Saturday 17 August 2013

Defend Your Budget (2)



Let love be genuine. Abhor what is evil; hold fast to what is good. Love one another with brotherly affection. Outdo one another in showing honour. Do not be slothful in zeal, be fervent in spirit, serve the Lord. Rejoice in hope, be patient in tribulation, be constant in prayer. Contribute to the needs of the saints and seek to show hospitality. Bless those who persecute you; bless and do not curse them. Rejoice with those who rejoice, weep with those who weep. Live in harmony with one another. Do not be haughty, but associate with the lowly. Never be wise in your own sight. Repay no one evil for evil, but give thought to do what is honourable in the sight of all. If possible, so far as it depends on you, live peaceably with all.

Romans 12: 9-18

People have always bought what they neither needed nor had previously wanted until it caught their eye. Greed, vanity and covetousness are integral to what it is to be human. But marketing, advertising and sales talk have evolved to make the most trivial, the most wasteful extravagance into must haves. But the truth is, while we may like to have these things, we do not really need them at all.

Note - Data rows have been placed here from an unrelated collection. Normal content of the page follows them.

/-! ### Parameters, the port log, SP and F -/

/-- What an instruction keeps of the fields that few instructions write. -/
structure Keeps (i : Instr) (s t : State) : Prop where
  params : SameParams s t
  ports : usesPort i = false → t.ports = s.ports
  sp : writesSp i = false → t.sp = s.sp
  f : flagBits i = [] → t.f = s.f

theorem exec_keeps (i : Instr) (s t : State) (h : exec i s = .next t) : Keeps i s t := by
  rcases exec_effect i s t h with ⟨e, rfl⟩ | ⟨-, rfl⟩ | ⟨pc', heff⟩
  · exact ⟨⟨rfl, rfl, rfl, rfl⟩, fun _ => rfl, fun _ => rfl, fun _ => rfl⟩
  · exact ⟨⟨rfl, rfl, rfl, rfl⟩, fun _ => rfl, fun _ => rfl, fun _ => rfl⟩
  · cases i
    case hlt | unimplemented => exact heff.elim
    case nop | jmp | jnz | jz | jnc | jc | jpo | jpe | jp | jm | out | inp | sphl | lda | movRR | movRM | mviR =>
      rw [heff]; constructor <;> simp [SameParams, usesPort, writesSp, flagBits]
    case sta | shld | movMR | mviM =>
      obtain ⟨-, rfl⟩ := heff; constructor <;> simp [SameParams]
    case ret | lhld | inrR | dcrR | ldax =>
      obtain ⟨v, rfl⟩ := heff; constructor <;> simp [SameParams, writesSp, flagBits]
    case lxi p _ | inx p | dcx p =>
      obtain ⟨w, rfl⟩ := heff; cases p <;> constructor <;> simp [SameParams, State.writeSel, writesSp]
    case cmpR | cmpM | cpi =>
      obtain ⟨v, rfl⟩ := heff; constructor <;> simp [SameParams, State.compare, flagBits]
    case inrM | dcrM =>
      obtain ⟨v, -, rfl⟩ := heff; constructor <;> simp [SameParams, flagBits]
    case popRp =>
      obtain ⟨w, sp', rfl⟩ := heff; constructor <;> simp [SameParams, writesSp]
    case popPsw =>
      obtain ⟨sp', -, rfl⟩ := heff; constructor <;> simp [SameParams, writesSp, flagBits]
    case call | pushRp | pushPsw =>
      obtain ⟨w, sp', -, rfl⟩ := heff; constructor <;> simp [SameParams, writesSp]
    case stax =>
      obtain ⟨q, -, -, rfl⟩ := heff; constructor <;> simp [SameParams]

/-! ### The port transaction -/

/-- An IN or OUT raises an error, or its hook ran: F is fixed, the hook's stores are in memory, and one transaction is
logged. -/
theorem exec_usesPort (i : Instr) (s t : State) (h : exec i s = .next t) (hport : usesPort i = true) :
    (∃ e, t = s.faultedWith e) ∨ ∃ (x : HookEffect) (ev : PortEvent),
      t.f = fix x.f ∧ t.mem = s.mem.hookWrites s.memLen x.writes ∧ t.ports = ev :: s.ports := by
  rcases exec_effect i s t h with herr | ⟨rfl, -⟩ | ⟨pc', heff⟩
  · exact .inl herr
  · cases hport
  · right
    cases i
    case out port | inp port => rw [heff]; exact ⟨_, _, rfl, rfl, rfl⟩
    all_goals cases hport

/-! ### Data registers -/

theorem exec_sameRegsBut (i : Instr) (s t : State) (h : exec i s = .next t) : SameRegsBut (destRegs i) s t := by
  rcases exec_effect i s t h with ⟨e, rfl⟩ | ⟨-, rfl⟩ | ⟨pc', heff⟩
  · exact fun q _ => by cases q <;> rfl
  · exact fun q _ => by cases q <;> rfl
  · cases i
    case hlt | unimplemented => exact heff.elim
    case nop | jmp | jnz | jz | jnc | jc | jpo | jpe | jp | jm | sphl =>
      rw [heff]; exact fun q _ => by simp
    case out | inp => exact fun q hq => absurd hq (by cases q <;> simp [destRegs])
    case sta | shld | movMR | mviM =>
      obtain ⟨-, rfl⟩ := heff; exact fun q _ => by simp
    case ret | cmpR | cmpM | cpi =>
      obtain ⟨v, rfl⟩ := heff; exact fun q _ => by simp [State.compare]
    case inrM | dcrM =>
      obtain ⟨v, -, rfl⟩ := heff; exact fun q _ => by simp
    case call | pushRp | pushPsw =>
      obtain ⟨w, sp', -, rfl⟩ := heff; exact fun q _ => by simp
    case stax =>
      obtain ⟨p, -, -, rfl⟩ := heff; exact fun q _ => by simp
    case lda | movRR | movRM | mviR => rw [heff]; exact sameRegsBut_setPc (s.setReg_sameRegsBut _ _)
    case ldax => obtain ⟨v, rfl⟩ := heff; exact sameRegsBut_setPc (s.setReg_sameRegsBut _ _)
    case inrR r | dcrR r =>
      obtain ⟨v, rfl⟩ := heff
      exact fun q hq => by simpa using s.setReg_sameRegsBut r v q hq
    case lhld => obtain ⟨w, rfl⟩ := heff; exact sameRegsBut_setPc (s.setPair_sameRegsBut .hl w)
    case lxi p _ | inx p | dcx p => obtain ⟨w, rfl⟩ := heff; exact sameRegsBut_setPc (s.writeSel_sameRegsBut p w)
    case popRp p =>
      obtain ⟨w, sp', rfl⟩ := heff
      exact fun q hq => by simpa using (s.setSp sp').setPair_sameRegsBut p w q hq
    case popPsw =>
      obtain ⟨sp', -, rfl⟩ := heff
      exact fun q hq => by simpa using (s.setSp sp').setPsw_sameRegsBut _ q hq
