-- ==== Sys2Proof/Tests/Slice0.lean ====
section
/-! SUPPORT. Tests: the well-formedness smoke test, words written out from the opcode table, at most two small tests per
operation with their expected values from spec/95_test_vectors.md (the vector's name stands in each docstring), and for
every statement with hypotheses a concrete state and operands that meet them. -/
namespace Sys2Proof.Tests

open Sys2Proof Sys2Proof.Machine

/-! ## Well-formed -/

/-- Each check refuses an operation whose address selects another one (R41, R71). -/
theorem test_wellFormed_refuses :
    (Instr.ramR 0x2000#16).wellFormed = false ∧ (Instr.ramW 0x2000#16 0#8).wellFormed = false ∧
    (Instr.ctrlR 0x2001#16).wellFormed = false ∧ (Instr.maskW 0x4001#16 0#8).wellFormed = false ∧
    (Instr.statusR 0x1FFA#16).wellFormed = false ∧ (Instr.oamaddrW 0x2004#16 0#8).wellFormed = false ∧
    (Instr.oamdataR 0x2005#16).wellFormed = false ∧ (Instr.scrollW 0x2006#16 0#8).wellFormed = false ∧
    (Instr.addrW 0x2007#16 0#8).wellFormed = false ∧ (Instr.dataR 0x2008#16).wellFormed = false ∧
    (Instr.openR 0x4016#16).wellFormed = false ∧ (Instr.openW 0x4014#16 0#8).wellFormed = false ∧
    (Instr.openW 0x4016#16 0#8).wellFormed = false ∧ (Instr.openR 0x8000#16).wellFormed = false ∧
    (Instr.openW 0x3FFF#16 0#8).wellFormed = false ∧ (Instr.prgR 0x7FFF#16).wellFormed = false ∧
    (Instr.prgW 0x7FFF#16 0#8).wellFormed = false := by decide

theorem test_wellFormed_accepts :
    (Instr.ramR 0x1FFF#16).wellFormed = true ∧ (Instr.dataW 0x3FFF#16 0#8).wellFormed = true ∧
    (Instr.openR 0x4014#16).wellFormed = true ∧ (Instr.openW 0x7FFF#16 0#8).wellFormed = true ∧
    (Instr.prgW 0x8000#16 0#8).wellFormed = true ∧ Instr.seqVblank.wellFormed = true := by decide

/-! ## Decode -/

/-- The `match` word of each row of the opcode table selects that row's operation. -/
theorem test_decode_rows_ram_to_status :
    [0x00000, 0x10000, 0x02000, 0x12000, 0x02001, 0x12001, 0x02002, 0x12002].map (decodeTableWord 24) =
      [some (.ramR 0x0000#16), some (.ramW 0x0000#16 0#8), some (.ctrlR 0x2000#16), some (.ctrlW 0x2000#16 0#8),
       some (.maskR 0x2001#16), some (.maskW 0x2001#16 0#8), some (.statusR 0x2002#16),
       some (.statusW 0x2002#16 0#8)] := by decide

/-- The same for the other ports. -/
theorem test_decode_rows_oam_to_data :
    [0x02003, 0x12003, 0x02004, 0x12004, 0x02005, 0x12005, 0x02006, 0x12006, 0x02007,
     0x12007].map (decodeTableWord 24) =
      [some (.oamaddrR 0x2003#16), some (.oamaddrW 0x2003#16 0#8), some (.oamdataR 0x2004#16),
       some (.oamdataW 0x2004#16 0#8), some (.scrollR 0x2005#16), some (.scrollW 0x2005#16 0#8),
       some (.addrR 0x2006#16), some (.addrW 0x2006#16 0#8), some (.dataR 0x2007#16), some (.dataW 0x2007#16 0#8)] :=
       by decide

/-- The same for the rows from 0x4000 on. -/
theorem test_decode_rows_high :
    [0x14014, 0x04016, 0x14016, 0x04000, 0x14000, 0x08000, 0x18000].map (decodeTableWord 24) =
      [some (.oamdmaW 0#8), some (.joy1R), some (.joy1W 0#8), some (.openR 0x4000#16), some (.openW 0x4000#16 0#8),
       some (.prgR 0x8000#16), some (.prgW 0x8000#16 0#8)] := by decide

Once a decision is made to spend, the task of the seller is to encourage the customer to spend more. This is routinely done by upgrading and accessorising: attracting the buyer to a more expensive alternative, perhaps of better quality but often just a better known brand, or to buy things that go with the basic purchase.

Clothes and shoes shops will have items to match; electrical goods will be supplemented with devices to plug in; fast food restaurants will offer to expand a purchase to a meal or large meal; internet sites will highlight what other customers who bought the same things bought as well.

(Incidentally, the converse is also true. Having decided to sell, say, your car and having got a preliminary valuation online, and having made and attended an appointment to sell, the staff exploit the decision to sell by trying to beat the price down to as low as possible.)

The passage at the start of today’s Reflection is St Paul’s wonderfully succinct description of what it is to live as a Christian. Following on from yesterday’s suggestion that you think over the things you have bought recently, ask yourself how often vanity, covetousness, greed or some other failing got the better of you when you saw something advertised?